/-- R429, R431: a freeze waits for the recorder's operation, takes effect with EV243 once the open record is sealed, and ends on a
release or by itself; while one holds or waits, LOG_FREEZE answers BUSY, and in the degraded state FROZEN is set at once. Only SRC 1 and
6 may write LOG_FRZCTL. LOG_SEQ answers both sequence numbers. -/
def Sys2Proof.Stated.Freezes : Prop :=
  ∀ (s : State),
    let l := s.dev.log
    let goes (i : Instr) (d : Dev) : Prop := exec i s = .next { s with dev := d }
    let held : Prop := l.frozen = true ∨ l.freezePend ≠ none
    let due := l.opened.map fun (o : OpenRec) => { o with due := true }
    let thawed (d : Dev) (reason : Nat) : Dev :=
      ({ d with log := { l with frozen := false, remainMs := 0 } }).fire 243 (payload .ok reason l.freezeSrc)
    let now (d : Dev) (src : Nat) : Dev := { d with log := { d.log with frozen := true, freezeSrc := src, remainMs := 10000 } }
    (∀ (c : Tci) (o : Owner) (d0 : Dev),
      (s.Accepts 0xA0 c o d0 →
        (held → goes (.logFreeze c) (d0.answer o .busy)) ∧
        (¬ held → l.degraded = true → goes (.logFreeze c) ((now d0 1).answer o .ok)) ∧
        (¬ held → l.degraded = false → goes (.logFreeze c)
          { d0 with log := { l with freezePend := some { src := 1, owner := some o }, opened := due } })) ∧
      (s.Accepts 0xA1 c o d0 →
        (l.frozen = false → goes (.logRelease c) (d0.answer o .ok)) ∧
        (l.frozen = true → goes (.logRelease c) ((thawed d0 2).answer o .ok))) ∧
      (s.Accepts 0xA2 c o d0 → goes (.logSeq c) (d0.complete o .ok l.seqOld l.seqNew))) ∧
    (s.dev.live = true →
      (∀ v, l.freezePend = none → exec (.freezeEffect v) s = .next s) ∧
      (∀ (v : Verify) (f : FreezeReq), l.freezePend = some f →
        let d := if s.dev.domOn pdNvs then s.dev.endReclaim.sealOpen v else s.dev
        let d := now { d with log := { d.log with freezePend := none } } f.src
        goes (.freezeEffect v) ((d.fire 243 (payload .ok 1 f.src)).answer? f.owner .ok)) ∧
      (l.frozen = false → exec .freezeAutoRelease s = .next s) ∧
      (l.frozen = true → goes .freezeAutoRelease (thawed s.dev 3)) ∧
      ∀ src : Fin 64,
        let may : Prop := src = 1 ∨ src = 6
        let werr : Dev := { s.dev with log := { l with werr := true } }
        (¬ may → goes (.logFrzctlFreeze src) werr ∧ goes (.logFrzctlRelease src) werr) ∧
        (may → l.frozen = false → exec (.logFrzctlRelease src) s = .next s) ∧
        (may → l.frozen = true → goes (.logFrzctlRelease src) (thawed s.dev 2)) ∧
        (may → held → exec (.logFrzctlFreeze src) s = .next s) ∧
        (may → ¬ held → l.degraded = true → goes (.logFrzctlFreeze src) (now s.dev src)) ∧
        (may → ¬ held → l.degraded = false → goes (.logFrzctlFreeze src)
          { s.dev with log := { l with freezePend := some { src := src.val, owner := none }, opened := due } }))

* _WHAT TO WORK ON_
Look above for the line holding "goes (.freezeEffect v)". Print it and every line after it, exactly, through the line holding "(may → l.frozen = true".

* _EXERCISE SOLUTION_
        goes (.freezeEffect v) ((d.fire 243 (payload .ok 1 f.src)).answer? f.owner .ok)) ∧
      (l.frozen = false → exec .freezeAutoRelease s = .next s) ∧
      (l.frozen = true → goes .freezeAutoRelease (thawed s.dev 3)) ∧
      ∀ src : Fin 64,
        let may : Prop := src = 1 ∨ src = 6
        let werr : Dev := { s.dev with log := { l with werr := true } }
        (¬ may → goes (.logFrzctlFreeze src) werr ∧ goes (.logFrzctlRelease src) werr) ∧
        (may → l.frozen = false → exec (.logFrzctlRelease src) s = .next s) ∧
        (may → l.frozen = true → goes (.logFrzctlRelease src) (thawed s.dev 2)) ∧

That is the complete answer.